[Exercise instructions]:
Going down the data below, set down exactly the line with "def bufByte (m" and each line after it through the line with "as before. -/"; no other lines.

[Provided records]:
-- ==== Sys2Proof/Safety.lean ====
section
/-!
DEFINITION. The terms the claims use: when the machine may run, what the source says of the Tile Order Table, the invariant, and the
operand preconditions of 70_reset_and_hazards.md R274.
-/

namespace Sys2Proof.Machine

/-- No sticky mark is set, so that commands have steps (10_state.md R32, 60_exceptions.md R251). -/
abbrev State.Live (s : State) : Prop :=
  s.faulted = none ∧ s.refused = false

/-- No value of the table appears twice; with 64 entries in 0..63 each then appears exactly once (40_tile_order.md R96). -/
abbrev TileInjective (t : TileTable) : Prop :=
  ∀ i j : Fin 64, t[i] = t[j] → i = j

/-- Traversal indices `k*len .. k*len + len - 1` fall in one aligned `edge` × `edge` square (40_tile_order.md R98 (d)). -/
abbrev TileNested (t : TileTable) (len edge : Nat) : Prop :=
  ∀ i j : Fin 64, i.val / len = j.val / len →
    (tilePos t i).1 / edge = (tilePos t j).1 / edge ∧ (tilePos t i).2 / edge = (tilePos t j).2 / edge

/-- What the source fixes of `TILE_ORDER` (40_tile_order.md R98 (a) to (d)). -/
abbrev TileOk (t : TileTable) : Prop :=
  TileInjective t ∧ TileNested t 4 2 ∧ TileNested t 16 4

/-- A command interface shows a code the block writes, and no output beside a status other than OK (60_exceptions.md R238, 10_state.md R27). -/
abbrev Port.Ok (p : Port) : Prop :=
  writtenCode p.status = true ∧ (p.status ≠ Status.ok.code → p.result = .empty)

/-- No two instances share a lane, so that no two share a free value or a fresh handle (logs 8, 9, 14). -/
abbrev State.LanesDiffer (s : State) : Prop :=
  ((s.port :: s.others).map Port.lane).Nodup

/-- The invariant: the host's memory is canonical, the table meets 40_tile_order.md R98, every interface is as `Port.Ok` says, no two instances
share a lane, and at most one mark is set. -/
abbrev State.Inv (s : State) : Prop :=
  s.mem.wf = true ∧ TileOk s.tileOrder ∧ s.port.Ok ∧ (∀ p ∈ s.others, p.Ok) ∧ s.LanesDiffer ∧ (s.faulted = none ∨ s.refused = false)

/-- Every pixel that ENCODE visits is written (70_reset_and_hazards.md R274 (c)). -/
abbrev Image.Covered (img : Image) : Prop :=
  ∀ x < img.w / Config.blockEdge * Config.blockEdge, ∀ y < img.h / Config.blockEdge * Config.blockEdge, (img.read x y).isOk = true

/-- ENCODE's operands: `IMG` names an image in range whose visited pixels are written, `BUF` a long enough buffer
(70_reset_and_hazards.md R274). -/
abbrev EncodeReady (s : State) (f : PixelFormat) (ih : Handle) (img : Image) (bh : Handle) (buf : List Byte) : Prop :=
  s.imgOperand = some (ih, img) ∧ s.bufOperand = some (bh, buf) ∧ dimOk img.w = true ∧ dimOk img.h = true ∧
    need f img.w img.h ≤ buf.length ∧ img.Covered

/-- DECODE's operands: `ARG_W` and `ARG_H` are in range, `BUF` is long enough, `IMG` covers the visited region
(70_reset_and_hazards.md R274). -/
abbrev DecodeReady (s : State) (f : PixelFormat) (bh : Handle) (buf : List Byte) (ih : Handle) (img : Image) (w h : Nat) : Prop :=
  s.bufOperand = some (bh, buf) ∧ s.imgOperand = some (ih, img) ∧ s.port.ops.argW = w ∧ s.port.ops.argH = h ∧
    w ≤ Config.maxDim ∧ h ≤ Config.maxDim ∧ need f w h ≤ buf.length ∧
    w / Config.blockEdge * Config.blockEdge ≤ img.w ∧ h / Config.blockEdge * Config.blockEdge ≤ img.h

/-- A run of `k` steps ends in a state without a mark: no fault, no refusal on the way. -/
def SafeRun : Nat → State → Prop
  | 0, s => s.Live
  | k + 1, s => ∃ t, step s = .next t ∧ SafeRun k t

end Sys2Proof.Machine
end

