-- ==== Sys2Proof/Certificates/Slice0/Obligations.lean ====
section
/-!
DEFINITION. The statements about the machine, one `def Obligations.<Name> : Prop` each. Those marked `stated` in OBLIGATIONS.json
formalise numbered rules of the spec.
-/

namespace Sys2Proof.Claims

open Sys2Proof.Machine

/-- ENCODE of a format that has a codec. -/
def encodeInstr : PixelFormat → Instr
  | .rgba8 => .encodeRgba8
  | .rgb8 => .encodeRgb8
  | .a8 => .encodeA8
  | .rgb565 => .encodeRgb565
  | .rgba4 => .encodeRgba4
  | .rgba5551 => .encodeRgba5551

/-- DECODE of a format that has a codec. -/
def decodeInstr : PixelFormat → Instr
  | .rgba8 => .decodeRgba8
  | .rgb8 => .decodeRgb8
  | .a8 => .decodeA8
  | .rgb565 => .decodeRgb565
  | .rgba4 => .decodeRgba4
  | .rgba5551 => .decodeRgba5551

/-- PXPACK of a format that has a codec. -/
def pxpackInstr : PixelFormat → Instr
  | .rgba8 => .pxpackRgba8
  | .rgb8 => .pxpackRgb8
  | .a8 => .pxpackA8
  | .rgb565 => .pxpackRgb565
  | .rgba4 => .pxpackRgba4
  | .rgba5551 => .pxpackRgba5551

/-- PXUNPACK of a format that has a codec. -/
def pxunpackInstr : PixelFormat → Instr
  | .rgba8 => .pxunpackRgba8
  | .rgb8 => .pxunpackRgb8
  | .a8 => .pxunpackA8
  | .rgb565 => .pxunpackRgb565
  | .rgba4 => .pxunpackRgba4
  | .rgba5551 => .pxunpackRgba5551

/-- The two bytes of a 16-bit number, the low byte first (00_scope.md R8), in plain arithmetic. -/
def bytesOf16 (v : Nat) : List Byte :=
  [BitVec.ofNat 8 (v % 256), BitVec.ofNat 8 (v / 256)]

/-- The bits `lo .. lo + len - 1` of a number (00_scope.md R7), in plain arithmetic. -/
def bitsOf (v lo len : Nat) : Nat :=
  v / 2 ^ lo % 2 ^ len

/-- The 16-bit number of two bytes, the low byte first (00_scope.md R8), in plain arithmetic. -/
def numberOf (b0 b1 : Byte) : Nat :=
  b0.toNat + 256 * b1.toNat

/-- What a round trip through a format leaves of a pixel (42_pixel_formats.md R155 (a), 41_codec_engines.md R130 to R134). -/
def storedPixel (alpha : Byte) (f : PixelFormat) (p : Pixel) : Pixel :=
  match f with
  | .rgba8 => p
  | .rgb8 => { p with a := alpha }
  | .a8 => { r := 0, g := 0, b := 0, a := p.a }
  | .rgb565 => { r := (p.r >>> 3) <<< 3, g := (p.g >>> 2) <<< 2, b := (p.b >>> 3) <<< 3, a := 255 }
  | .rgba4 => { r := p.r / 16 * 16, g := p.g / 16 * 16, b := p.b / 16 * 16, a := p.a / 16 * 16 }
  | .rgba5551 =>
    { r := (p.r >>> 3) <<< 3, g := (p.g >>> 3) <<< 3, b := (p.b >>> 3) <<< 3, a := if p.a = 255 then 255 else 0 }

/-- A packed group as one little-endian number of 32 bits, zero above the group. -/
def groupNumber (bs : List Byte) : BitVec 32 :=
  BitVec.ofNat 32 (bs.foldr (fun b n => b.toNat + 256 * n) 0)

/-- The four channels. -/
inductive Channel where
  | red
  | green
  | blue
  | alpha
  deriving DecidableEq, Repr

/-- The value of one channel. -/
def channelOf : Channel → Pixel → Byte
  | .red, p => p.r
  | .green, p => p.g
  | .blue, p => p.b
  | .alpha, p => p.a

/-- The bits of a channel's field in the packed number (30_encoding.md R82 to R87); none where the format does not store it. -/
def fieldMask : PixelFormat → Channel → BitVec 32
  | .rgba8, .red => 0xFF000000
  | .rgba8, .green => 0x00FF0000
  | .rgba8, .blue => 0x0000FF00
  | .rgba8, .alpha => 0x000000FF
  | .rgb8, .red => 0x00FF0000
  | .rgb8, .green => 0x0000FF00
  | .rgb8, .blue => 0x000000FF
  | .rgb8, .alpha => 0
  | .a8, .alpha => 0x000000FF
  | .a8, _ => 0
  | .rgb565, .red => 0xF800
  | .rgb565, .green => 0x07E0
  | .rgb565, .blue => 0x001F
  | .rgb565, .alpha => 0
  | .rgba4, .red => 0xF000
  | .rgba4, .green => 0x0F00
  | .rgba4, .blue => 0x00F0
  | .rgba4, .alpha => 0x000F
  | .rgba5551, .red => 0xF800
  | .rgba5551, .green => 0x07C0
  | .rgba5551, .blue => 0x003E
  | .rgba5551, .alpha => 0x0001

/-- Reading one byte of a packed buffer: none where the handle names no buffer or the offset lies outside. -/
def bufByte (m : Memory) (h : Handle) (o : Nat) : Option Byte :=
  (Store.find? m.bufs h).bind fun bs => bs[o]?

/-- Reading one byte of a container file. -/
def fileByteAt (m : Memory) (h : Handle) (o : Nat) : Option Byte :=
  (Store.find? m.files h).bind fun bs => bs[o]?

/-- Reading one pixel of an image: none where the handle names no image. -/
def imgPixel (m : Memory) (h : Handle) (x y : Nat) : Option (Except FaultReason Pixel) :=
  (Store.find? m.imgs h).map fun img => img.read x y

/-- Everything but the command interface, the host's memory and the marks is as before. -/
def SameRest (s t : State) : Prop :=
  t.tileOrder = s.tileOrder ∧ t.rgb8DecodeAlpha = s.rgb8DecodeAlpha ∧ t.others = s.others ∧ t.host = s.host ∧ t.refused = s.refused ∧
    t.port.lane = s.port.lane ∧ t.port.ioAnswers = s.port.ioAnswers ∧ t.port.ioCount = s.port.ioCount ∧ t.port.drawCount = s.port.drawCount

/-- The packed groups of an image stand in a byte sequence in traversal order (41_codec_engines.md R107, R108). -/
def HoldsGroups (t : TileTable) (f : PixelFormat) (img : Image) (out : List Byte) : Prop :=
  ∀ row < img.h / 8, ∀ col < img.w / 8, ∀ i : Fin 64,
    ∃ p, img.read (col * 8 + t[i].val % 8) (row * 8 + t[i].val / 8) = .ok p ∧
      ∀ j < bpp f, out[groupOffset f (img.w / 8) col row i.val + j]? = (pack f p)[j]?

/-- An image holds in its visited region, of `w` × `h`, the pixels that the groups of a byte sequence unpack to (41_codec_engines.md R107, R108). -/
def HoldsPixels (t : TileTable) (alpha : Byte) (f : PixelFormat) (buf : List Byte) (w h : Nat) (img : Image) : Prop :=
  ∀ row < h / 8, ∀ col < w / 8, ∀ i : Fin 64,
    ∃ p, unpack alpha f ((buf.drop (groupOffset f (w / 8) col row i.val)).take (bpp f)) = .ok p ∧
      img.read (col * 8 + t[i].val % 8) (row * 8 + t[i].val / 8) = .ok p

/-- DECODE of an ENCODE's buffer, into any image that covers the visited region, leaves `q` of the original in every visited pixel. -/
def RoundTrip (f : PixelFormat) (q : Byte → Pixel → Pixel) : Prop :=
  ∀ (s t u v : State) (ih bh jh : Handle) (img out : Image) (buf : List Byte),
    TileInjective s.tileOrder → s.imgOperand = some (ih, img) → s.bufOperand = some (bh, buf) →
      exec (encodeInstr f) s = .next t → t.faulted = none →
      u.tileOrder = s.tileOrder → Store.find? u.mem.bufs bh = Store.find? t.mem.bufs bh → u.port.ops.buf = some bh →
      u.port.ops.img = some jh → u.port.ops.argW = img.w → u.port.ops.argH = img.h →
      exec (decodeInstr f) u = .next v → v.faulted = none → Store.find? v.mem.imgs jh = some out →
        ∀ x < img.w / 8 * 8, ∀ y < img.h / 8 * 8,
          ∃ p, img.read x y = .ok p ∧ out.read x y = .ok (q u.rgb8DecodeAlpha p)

[Task result]:
def bufByte (m : Memory) (h : Handle) (o : Nat) : Option Byte :=
  (Store.find? m.bufs h).bind fun bs => bs[o]?

/-- Reading one byte of a container file. -/
def fileByteAt (m : Memory) (h : Handle) (o : Nat) : Option Byte :=
  (Store.find? m.files h).bind fun bs => bs[o]?

/-- Reading one pixel of an image: none where the handle names no image. -/
def imgPixel (m : Memory) (h : Handle) (x y : Nat) : Option (Except FaultReason Pixel) :=
  (Store.find? m.imgs h).map fun img => img.read x y

/-- Everything but the command interface, the host's memory and the marks is as before. -/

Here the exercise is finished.